How could that work? Judging from how we talk about these things in ordinary life, we actually seem to use a very similar system of dimensions and positions. We say that Jane is more intelligent than John, that Peter is more dominant than Mary, etc. In each of these cases, we localize people on an abstract dimension: a kind of “line”. The major current system of personality (the so-called Big Five) uses precisely such dimensions (extraversion, neuroticism, agreeableness, conscientiousness, openness) and the psychometric representation of people in these dimensions is in fact mathematically equivalent to the physical representation of objects in space.

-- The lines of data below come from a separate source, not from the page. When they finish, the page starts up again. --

-- ==== Sys2Proof/Machine/LinkCommands.lean ====
section
/-! DEFINITION. The commands of LINK: the receiver, IDENT, STATUS, the trend, the buffer, ABORT and the
transmit line (Chapter 10). -/

namespace Sys2Proof.Machine

/-! ## The receiver (R159) -/

/-- A frame in reception is abandoned silently (R159). -/
def abandonFrame (s : State) : State := if s.link.receiver = .inFrame then hunt s else s

/-- A 0xC3 while HUNTING starts a frame; the next byte is that frame's length, and a 0xC3 there is a bad
one (R159; log entry 35). -/
def startFrame (s : State) : State :=
  if s.link.receiver = .hunting then s.onLink fun l => { l with receiver := .inFrame }
  else abandonFrame s

/-- The bytes after a start byte arrive: a bad length or a failing checksum abandons the frame (R159). -/
def failFrame (bytes : List Byte) (s : State) : State :=
  if frameFails bytes then abandonFrame s else s

/-- A start byte arrives (R159). -/
def execStartByte (s : State) : Result := .next (whenRunning startFrame s)

/-- More than 20 ms between two bytes of a frame (R159). -/
def execInterByteGap (s : State) : Result := .next (whenRunning abandonFrame s)

/-- A bad length or a failing checksum (R159). -/
def execAbandonedFrame (s : State) (bytes : List Byte := []) : Result :=
  .next (whenRunning (failFrame bytes) s)

/-! ## UNKNOWN_KIND, IDENT and STATUS (R163, R164) -/

/-- A valid frame of a kind the host may not send is refused with its kind echoed (R163). -/
def execUnknownKind (kind : Byte) (payload : List Byte) (s : State) : Result :=
  .next (request payload (fun _ => answer (replyRefused kind .unknownKind)) s)

/-- Kind code of IDENT (Table 10-2). -/
def kindIdent : Byte := 0x01

/-- An IDENT request (R164). -/
def identRequest (payload : List Byte) (s : State) : State × Reply :=
  match payload with
  | [] => answer (replyOk kindIdent identBytes) s
  | _ => answer (replyRefused kindIdent .badLength) s

/-- IDENT (R164). -/
def execIdent (payload : List Byte) (s : State) : Result := .next (request payload identRequest s)

/-- Kind code of STATUS (Table 10-2). -/
def kindStatus : Byte := 0x02

/-- Forming the STATUS reply clears LINK_OVERRUN and the dropped flag (R141, R160, R164). -/
def statusClears (s : State) : State :=
  (s.onLink fun l => { l with overrun := false }).onStore fun st => { st with droppedFlag := false }

/-- A STATUS request (R164). -/
def statusRequest (payload : List Byte) (s : State) : State × Reply :=
  match payload with
  | [] => (statusClears s, replyOk kindStatus (statusBytes s))
  | _ => answer (replyRefused kindStatus .badLength) s

/-- STATUS (R164). -/
def execStatus (payload : List Byte) (s : State) : Result := .next (request payload statusRequest s)

/-! ## The trend (R170, R171) -/

/-- The ten bytes of an entry in the result buffer (Table 10-6). -/
def TrendEntry.bytes (e : TrendEntry) : List Byte :=
  byte32 e.stamp ++ byte16 e.value ++ byte16 e.meter
    ++ byte16 (min e.firing 16383 + 16384 * e.status.code)

/-- The index copying starts at: the start clamped to n, or the oldest entry for a wrapping copy that
starts at n (R170). -/
def trendStart (n start : Nat) (wrap : Bool) : Nat :=
  if n ≤ start then (if wrap then 0 else n) else start

/-- The entries copied (R170). -/
def trendCopy (ring : List TrendEntry) (start count : Nat) (wrap : Bool) : List TrendEntry :=
  let k := trendStart ring.length start wrap
  if wrap then (ring.drop k ++ ring.take k).take count else (ring.drop k).take count

/-- The index after the last entry copied (R171). -/
def trendNext (n start copied : Nat) (wrap : Bool) : Nat :=
  let k := trendStart n start wrap
  if copied = 0 then k
  else if k + copied < n then k + copied
  else if k + copied = n then (if wrap && decide (copied < n) then 0 else n)
  else k + copied - n

/-- The content of a fill: its header and the entries (R170). The start index used of a wrapping copy that
begins at the oldest is 0, and the wrapped flag is set when an entry was copied after the newest alone (DESIGN
CHOICE, log entry 90). -/
def trendContent (ring : List TrendEntry) (start count : Nat) (wrap : Bool) : List Byte :=
  let n := ring.length
  let k := trendStart n start wrap
  let es := trendCopy ring start count wrap
  byte8 k ++ byte8 es.length ++ byte8 n ++ flag (decide (n < k + es.length))
    ++ (es.map TrendEntry.bytes).flatten

/-- The data of a trend reply: the count delivered and the result size (R170). -/
def trendData (ring : List TrendEntry) (start count : Nat) (wrap : Bool) : List Byte :=
  byte8 (trendCopy ring start count wrap).length
    ++ byte16 (trendContent ring start count wrap).length

/-- LINK fills the buffer from the ring and sets follow mode (R170, R171). -/
def trendFill (start count : Nat) (wrap follow : Bool) (s : State) : State :=
  let ring := s.fuel.trend
  (fillBuffer (trendContent ring start count wrap) s).onLink fun l =>
    { l with
      follow :=
        if follow then
          some ⟨trendNext ring.length start (trendCopy ring start count wrap).length wrap, count, wrap⟩
        else none }

/-- The reply to a fill: CLAMPED when the start lay above n (R170). -/
def trendReply (kind : Byte) (start count : Nat) (wrap : Bool) (s : State) : Reply :=
  let data := trendData s.fuel.trend start count wrap
  if s.fuel.trend.length < start then replyClamped kind data else replyOk kind data

/-- Kind code of TREND_READ (Table 10-2). -/
def kindTrendRead : Byte := 0x12

/-- LINK takes a TREND_READ whose values are in range (R170). -/
def trendAnswer (start count : Nat) (wrap follow : Bool) (s : State) : State × Reply :=
  (trendFill start count wrap follow s, trendReply kindTrendRead start count wrap s)

/-- The ranges of a TREND_READ (R170). -/
def trendRanges (start count wrap follow : Nat) : Bool :=
  decide (start ≤ 47) && decide (1 ≤ count ∧ count ≤ 48) && decide (wrap ≤ 1) && decide (follow ≤ 1)

/-- A TREND_READ request (R170). -/
def trendRequest (payload : List Byte) (s : State) : State × Reply :=
  match payload with
  | [a, n, w, f] =>
    if trendRanges a.toNat n.toNat w.toNat f.toNat then
      unlessHeld kindTrendRead (trendAnswer a.toNat n.toNat (w.toNat == 1) (f.toNat == 1)) s
    else answer (replyRefused kindTrendRead .badValue) s
  | _ => answer (replyRefused kindTrendRead .badLength) s

/-- TREND_READ (R170). -/
def execTrendRead (payload : List Byte) (s : State) : Result := .next (request payload trendRequest s)

/-- Kind code of NEXT (Table 10-2). -/
def kindNext : Byte := 0x13

/-- LINK takes a NEXT in follow mode: a TREND_READ from the follow index (R171). -/
def nextAnswer (f : Follow) (s : State) : State × Reply :=
  (trendFill f.index f.count f.wrap true s, trendReply kindNext f.index f.count f.wrap s)

/-- A NEXT request (R171). -/
def nextRequest (payload : List Byte) (s : State) : State × Reply :=
  match payload with
  | [] =>
    match s.link.follow with
    | some f => unlessHeld kindNext (nextAnswer f) s
    | none => answer (replyRefused kindNext .noFollow) s
  | _ => answer (replyRefused kindNext .badLength) s

/-- NEXT (R171). -/
def execNextTrend (payload : List Byte) (s : State) : Result := .next (request payload nextRequest s)

/-! ## FETCH (R169) -/

/-- Kind code of FETCH (Table 10-2). -/
def kindFetch : Byte := 0x14

/-- The bytes a FETCH delivers (R169). -/
def fetched (content : List Byte) (offset size : Nat) : List Byte := (content.drop offset).take size

/-- The reply of a FETCH from a HELD buffer (Table 10-5a). -/
def fetchReply (content : List Byte) (offset size : Nat) (release : Bool) : Reply :=
  let bs := fetched content offset size
  let data := byte16 offset ++ byte8 bs.length ++ bs
  let r := if offset + size ≤ content.length then replyOk kindFetch data
    else replyClamped kindFetch data
  { r with releases := release }

/-- LINK answers a FETCH (Table 10-5a). -/
def fetchAnswer (offset size : Nat) (release : Bool) (s : State) : State × Reply :=
  if 511 < offset ∨ size < 1 ∨ 96 < size then answer (replyRefused kindFetch .badValue) s
  else
    match s.link.buffer with
    | .empty => answer (replyRefused kindFetch .nothingHeld) s
    | .filled => answer (replyRefused kindFetch .notNow) s
    | .held => answer (fetchReply s.link.content offset size release) s

/-- A FETCH request (R169). -/
def fetchRequest (payload : List Byte) (s : State) : State × Reply :=
  match payload with
  | [a, b, n, r] => fetchAnswer (num16 a b) n.toNat (r != 0) s
  | _ => answer (replyRefused kindFetch .badLength) s

/-- FETCH (R169). -/
def execFetch (payload : List Byte) (s : State) : Result := .next (request payload fetchRequest s)

/-! ## ABORT (R167) -/

/-- Kind code of ABORT (Table 10-2). -/
def kindAbort : Byte := 0x15

/-- What the owning block drops when its task is aborted (R15, R99, R119, R147, R149). -/
def dropTask (k : TaskKind) (s : State) : State :=
  match k with
  | .selftest => s.onScan fun c => { c with taskWait := .none }
  | .burnerReset => s.onBurn fun b => { b with task := none, proofLimit := none }
  | .tableLoad => s.onGauge fun g => { g with load := none }
  | .historyRead => lookAtRotation (s.onStore fun st => { st with reading := none })
  | .keep =>
    s.onStore fun st =>
      { st with keep := .none, eraseDue := st.eraseDue.filter fun e => !decide (e = .settings) }

/-- KEEP is in its WAITING phase (R149). -/
def Store.keepWaiting (st : Store) : Bool :=
  match st.keep with
  | .waiting => true
  | _ => false

/-- LINK answers an ABORT (R167). -/
def abortAnswer (s : State) : State × Reply :=
  match s.taskKind with
  | none => answer (replyRefused kindAbort .noTask) s
  | some k =>
    if k = .keep ∧ !s.store.keepWaiting then answer (replyRefused kindAbort .notAbortable) s
    else (endTask .aborted .abort 0 (dropTask k s), replyOk kindAbort [])

/-- An ABORT request (R167). -/
def abortRequest (payload : List Byte) (s : State) : State × Reply :=
  match payload with
  | [] => abortAnswer s
  | _ => answer (replyRefused kindAbort .badLength) s

/-- ABORT (R167). -/
def execAbort (payload : List Byte) (s : State) : Result := .next (request payload abortRequest s)

/-! ## The transmit line (R165, R172) -/

/-- With TXD free and no reply owed, the lowest pending notice begins: its kind leaves the set and its
snapshot is taken (R165, R172). -/
def beginNotice (s : State) : State :=
  match s.link.tx, s.link.owed, s.link.notices with
  | .free, none, n :: rest =>
    s.onLink fun l => { l with tx := .notice n (snapshot n s), notices := rest }
  | _, _, _ => s

/-- What LINK sends once TXD is free (R165). -/
def sendNext (s : State) : State := beginNotice (beginReply s)

/-- A releasing FETCH's reply has left TXD: the buffer is EMPTY (R168, R169). -/
def releaseBuffer (s : State) : State := s.onLink fun l => { l with buffer := .empty, content := [] }

/-- The last byte of a reply has left TXD (R152, R160, R169). -/
def replySent (r : Reply) (s : State) : State :=
  let t := s.onLink fun l => { l with tx := .free, owed := none }
  let u := if r.releases then releaseBuffer t else t
  if r.restarts then orderedRestart u else sendNext u

/-- A frame finishes leaving TXD, and LINK sends what comes next (R165). -/
def transmitDone (s : State) : State :=
  match s.link.tx, s.link.owed with
  | .reply, some r => replySent r s
  | _, _ => sendNext (s.onLink fun l => { l with tx := .free })

/-- A frame finishes leaving TXD (R165). -/
def execTransmitComplete (s : State) : Result := .next (whenRunning transmitDone s)

end Sys2Proof.Machine
end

Is that a coincidence? Maybe. But maybe not. Evolution is known for redeploying existing mechanisms for new purposes. Perhaps our assessments of intelligence and personality piggyback on representational mechanisms that were originally used for spatial localization. If so, our representations of intelligence and personality may have inherited the representational structure of location in space. That would mean that current psychometric models are actually extensions of evolutionarily ancient representational systems redeployed for psychological purposes. Mental telescopes, really.